The reality is that there's no point stealing an idea. Why steal it and work on it yourself when it's more productive to work with the people whose ideas you like?

SinKing wrote:To get copyright on an idea of that kind, you can register your work (for a small fee - 15$) with the Writers Guild of America. What I do (alternatively) is send myself a sealed letter with the documents inside. Make sure you write a date on your paper and the envelope stamp with the date is readable when it returns. You can send these again and again, when your project progresses. This makes it easier to talk about something with others and gives you some peace of mindabout your ideas staying your own.

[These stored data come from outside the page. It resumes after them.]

theorem execLockKick_keeps {z : State} {b} {v} {s : State} (hz : Keeps z s) :
    KeepsO z (execLockKick b v s) := by
  unfold execLockKick
  with_reducible repeat' first
    | assumption | apply ite_keeps | apply next_keepsO | apply ite_keepsO | apply refused_keepsO | apply fault_keepsO
    | apply State.timCmd_keeps | apply busWrite_keeps | intro _ _ _ _ | intro _ _ _ | intro _ _ | intro _
    | (refine Keeps.upd ?_; first | assumption | apply State.timCmd_keeps | apply busWrite_keeps)

theorem execStepPtp_keeps {z : State} {b} {v} {s : State} (hz : Keeps z s) :
    KeepsO z (execStepPtp b v s) := by
  unfold execStepPtp
  with_reducible repeat' first
    | assumption | apply ite_keeps | apply next_keepsO | apply ite_keepsO | apply refused_keepsO | apply fault_keepsO
    | apply State.timCmd_keeps | apply busWrite_keeps | intro _ _ _ _ | intro _ _ _ | intro _ _ | intro _
    | (refine Keeps.upd ?_; first | assumption | apply State.timCmd_keeps | apply busWrite_keeps)

theorem execTimRateApply_keeps {z : State} {s : State} (hz : Keeps z s) :
    KeepsO z (execTimRateApply s) := by
  unfold execTimRateApply
  with_reducible repeat' first
    | assumption | (extract_lets +onlyGivenNames x; clear_value x) | extract_lets | apply ite_keeps
    | apply next_keepsO | apply ite_keepsO | apply refused_keepsO | apply fault_keepsO
    | (refine Keeps.upd ?_; first | assumption) | split | (refine Keeps.of_fst (by assumption) ?_)
    | (refine Keeps.of_snd (by assumption) ?_)

theorem execTscCopyCheck_keeps {z : State} {a0} {copy} {s : State} (hz : Keeps z s) :
    KeepsO z (execTscCopyCheck a0 copy s) := by
  unfold execTscCopyCheck
  with_reducible repeat' first
    | assumption | apply ite_keeps | apply next_keepsO | apply ite_keepsO | apply refused_keepsO | apply fault_keepsO
    | apply State.soot_keeps | (refine Keeps.upd ?_; first | assumption | apply State.soot_keeps)

end Sys2Proof.Machine
end

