theorem State.wakeBy_keeps {z : State} {s : State} {bits} {arg} (hz : Keeps z s) :
    Keeps z (State.wakeBy s bits arg) := by
  unfold State.wakeBy
  with_reducible repeat' first
    | assumption | apply ite_keeps | apply State.beginWake_keeps | apply State.wr_keeps
    | apply State.discardHeld_keeps
    | (refine Keeps.upd ?_; first | assumption | apply State.beginWake_keeps | apply State.wr_keeps | apply State.discardHeld_keeps)

theorem State.watchSlot_keeps {z : State} {s : State} {k} {codes} (hz : Keeps z s) :
    Keeps z (State.watchSlot s k codes).1 := by
  unfold State.watchSlot
  with_reducible repeat' first
    | assumption | apply ite_keeps | apply State.wrs_keeps | apply foldl_keeps_fst | apply foldl_keeps | intro _ _ _ _
    | intro _ _ _ | intro _ _ | intro _ | (refine Keeps.upd ?_; first | assumption | apply State.wrs_keeps)

theorem execDomainControlWrite_keeps {z : State} {b} {v} {s : State} (hz : Keeps z s) :
    KeepsO z (execDomainControlWrite b v s) := by
  unfold execDomainControlWrite
  with_reducible repeat' first
    | assumption | apply ite_keeps | apply next_keepsO | apply ite_keepsO | apply refused_keepsO | apply fault_keepsO
    | apply State.domCtrlBit_keeps | apply busWrite_keeps | apply forL_keeps | apply forL_keeps_fst | intro _ _ _ _
    | intro _ _ _ | intro _ _ | intro _
    | (refine Keeps.upd ?_; first | assumption | apply State.domCtrlBit_keeps | apply busWrite_keeps | apply forL_keeps)

theorem execPowerStateRequest_keeps {z : State} {b} {v} {s : State} (hz : Keeps z s) :
    KeepsO z (execPowerStateRequest b v s) := by
  unfold execPowerStateRequest
  with_reducible repeat' first
    | assumption | apply ite_keeps | apply next_keepsO | apply ite_keepsO | apply refused_keepsO | apply fault_keepsO
    | apply State.powerRequest_keeps | apply State.wrf_keeps | apply State.wrb_keeps | apply State.pwrSoot_keeps
    | apply State.irq_keeps | apply busWrite_keeps | intro _ _ _ _ | intro _ _ _ | intro _ _ | intro _
    | (refine Keeps.upd ?_; first | assumption | apply State.powerRequest_keeps | apply State.wrf_keeps | apply State.wrb_keeps | apply State.pwrSoot_keeps | apply State.irq_keeps | apply busWrite_keeps)

theorem execWakeComplete_keeps {z : State} {s : State} (hz : Keeps z s) :
    KeepsO z (execWakeComplete s) := by
  unfold execWakeComplete
  with_reducible repeat' first
    | assumption | apply ite_keeps | apply next_keepsO | apply ite_keepsO | apply refused_keepsO | apply fault_keepsO
    | apply State.heldCfgApply_keeps | apply State.irq_keeps | apply State.heldTake_keeps | apply State.setPwr_keeps
    | apply State.setBootStep_keeps | apply State.handOver_keeps
    | (refine Keeps.upd ?_; first | assumption | apply State.heldCfgApply_keeps | apply State.irq_keeps | apply State.heldTake_keeps | apply State.setPwr_keeps | apply State.setBootStep_keeps | apply State.handOver_keeps)

theorem execResetPin_keeps {z : State} {held} {s : State} (hz : Keeps z s) :
    KeepsO z (execResetPin held s) := by
  unfold execResetPin
  with_reducible repeat' first
    | assumption | apply ite_keeps | apply next_keepsO | apply ite_keepsO | apply refused_keepsO | apply fault_keepsO
    | apply State.setBootStep_keeps | apply State.heldCfgApply_keeps | apply State.startStep3_keeps
    | apply State.domainsOff_keeps | apply State.wr_keeps | apply State.wakeBy_keeps
    | (refine Keeps.upd ?_; first | assumption | apply State.setBootStep_keeps | apply State.heldCfgApply_keeps | apply State.startStep3_keeps | apply State.domainsOff_keeps | apply State.wr_keeps | apply State.wakeBy_keeps)

theorem execRtcAlarmWake_keeps {z : State} {s : State} (hz : Keeps z s) :
    KeepsO z (execRtcAlarmWake s) := by
  unfold execRtcAlarmWake
  with_reducible repeat' first
    | assumption | apply ite_keeps | apply next_keepsO | apply ite_keepsO | apply refused_keepsO | apply fault_keepsO
    | apply State.wakeBy_keeps | (refine Keeps.upd ?_; first | assumption | apply State.wakeBy_keeps)

theorem execWchWake_keeps {z : State} {j} {falling} {s : State} (hz : Keeps z s) :
    KeepsO z (execWchWake j falling s) := by
  unfold execWchWake
  with_reducible repeat' first
    | assumption | apply ite_keeps | apply next_keepsO | apply ite_keepsO | apply refused_keepsO | apply fault_keepsO
    | apply State.wakeBy_keeps | (refine Keeps.upd ?_; first | assumption | apply State.wakeBy_keeps)

theorem execWatchSample_keeps {z : State} {codes} {s : State} (hz : Keeps z s) :
    KeepsO z (execWatchSample codes s) := by
  unfold execWatchSample
  with_reducible repeat' first
    | assumption
    | (extract_lets +onlyGivenNames x; refine (fun hx : Keeps z x => ?_) ?_; rotate_left; subst x; rotate_left; try clear_value x)
    | (extract_lets +onlyGivenNames x; clear_value x) | extract_lets | apply ite_keeps | apply next_keepsO
    | apply ite_keepsO | apply refused_keepsO | apply fault_keepsO | apply State.wakeBy_keeps | apply State.wrb_keeps
    | apply State.watchSlot_keeps | apply State.wrf_keeps | apply foldl_keeps_fst | apply foldl_keeps | intro _ _ _ _
    | intro _ _ _ | intro _ _ | intro _
    | (refine Keeps.upd ?_; first | assumption | apply State.wakeBy_keeps | apply State.wrb_keeps | apply State.watchSlot_keeps | apply State.wrf_keeps)
    | split | (refine Keeps.of_fst (by assumption) ?_) | (refine Keeps.of_snd (by assumption) ?_)

theorem execTwoWireWake_keeps {z : State} {addr} {arg} {s : State} (hz : Keeps z s) :
    KeepsO z (execTwoWireWake addr arg s) := by
  unfold execTwoWireWake
  with_reducible repeat' first
    | assumption | apply ite_keeps | apply next_keepsO | apply ite_keepsO | apply refused_keepsO | apply fault_keepsO
    | apply State.wakeBy_keeps | (refine Keeps.upd ?_; first | assumption | apply State.wakeBy_keeps)

theorem execPowerCancel_keeps {z : State} {b} {s : State} (hz : Keeps z s) :
    KeepsO z (execPowerCancel b s) := by
  unfold execPowerCancel
  with_reducible repeat' first
    | assumption | apply ite_keeps | apply next_keepsO | apply ite_keepsO | apply refused_keepsO | apply fault_keepsO
    | apply State.pwrCancel_keeps | apply busWrite_keeps | intro _ _ _ _ | intro _ _ _ | intro _ _ | intro _
    | (refine Keeps.upd ?_; first | assumption | apply State.pwrCancel_keeps | apply busWrite_keeps)

theorem execFwTimeout_keeps {z : State} {s : State} (hz : Keeps z s) :
    KeepsO z (execFwTimeout s) := by
  unfold execFwTimeout
  with_reducible repeat' first
    | assumption | apply ite_keeps | apply next_keepsO | apply ite_keepsO | apply refused_keepsO | apply fault_keepsO
    | apply State.entryRun_keeps | (refine Keeps.upd ?_; first | assumption | apply State.entryRun_keeps)

theorem execPowerProceed_keeps {z : State} {b} {s : State} (hz : Keeps z s) :
    KeepsO z (execPowerProceed b s) := by
  unfold execPowerProceed
  with_reducible repeat' first
    | assumption | apply ite_keeps | apply next_keepsO | apply ite_keepsO | apply refused_keepsO | apply fault_keepsO
    | apply State.pwrProceed_keeps | apply busWrite_keeps | intro _ _ _ _ | intro _ _ _ | intro _ _ | intro _
    | (refine Keeps.upd ?_; first | assumption | apply State.pwrProceed_keeps | apply busWrite_keeps)

theorem execPowerEntryStart_keeps {z : State} {s : State} (hz : Keeps z s) :
    KeepsO z (execPowerEntryStart s) := by
  unfold execPowerEntryStart
  with_reducible repeat' first
    | assumption | apply ite_keeps | apply next_keepsO | apply ite_keepsO | apply refused_keepsO | apply fault_keepsO
    | apply State.saveWear_keeps | apply State.setPwr_keeps | apply State.cnt_keeps | apply State.irq_keeps
    | apply State.wrf_keeps | apply State.heldCfgApply_keeps
    | (refine Keeps.upd ?_; first | assumption | apply State.saveWear_keeps | apply State.setPwr_keeps | apply State.cnt_keeps | apply State.irq_keeps | apply State.wrf_keeps | apply State.heldCfgApply_keeps)

theorem execHeldDomainOff_keeps {z : State} {d} {s : State} (hz : Keeps z s) :
    KeepsO z (execHeldDomainOff d s) := by
  unfold execHeldDomainOff
  with_reducible repeat' first
    | assumption | apply ite_keeps | apply next_keepsO | apply ite_keepsO | apply refused_keepsO | apply fault_keepsO
    | apply State.domainOff_keeps | (refine Keeps.upd ?_; first | assumption | apply State.domainOff_keeps)

theorem execDomainSwitchFail_keeps {z : State} {d} {s : State} (hz : Keeps z s) :
    KeepsO z (execDomainSwitchFail d s) := by
  unfold execDomainSwitchFail
  with_reducible repeat' first
    | assumption | (extract_lets +onlyGivenNames x; clear_value x) | extract_lets | apply ite_keeps
    | apply next_keepsO | apply ite_keepsO | apply refused_keepsO | apply fault_keepsO | apply State.domainOff_keeps
    | apply State.pwrSoot_keeps
    | (refine Keeps.upd ?_; first | assumption | apply State.domainOff_keeps | apply State.pwrSoot_keeps) | split
    | (refine Keeps.of_fst (by assumption) ?_) | (refine Keeps.of_snd (by assumption) ?_)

You can't copyright an idea.

SinKing
SinKing bumps me thread
Apr 5 2013, 10:40am Anchor
ambershee wrote:The reality is that there's no point stealing an idea. Why steal it and work on it yourself when it's more productive to work with the people whose ideas you like?

SinKing wrote:To get copyright on an idea of that kind, you can register your work (for a small fee - 15$) with the Writers Guild of America. What I do (alternatively) is send myself a sealed letter with the documents inside. Make sure you write a date on your paper and the envelope stamp with the date is readable when it returns. You can send these again and again, when your project progresses. This makes it easier to talk about something with others and gives you some peace of mindabout your ideas staying your own.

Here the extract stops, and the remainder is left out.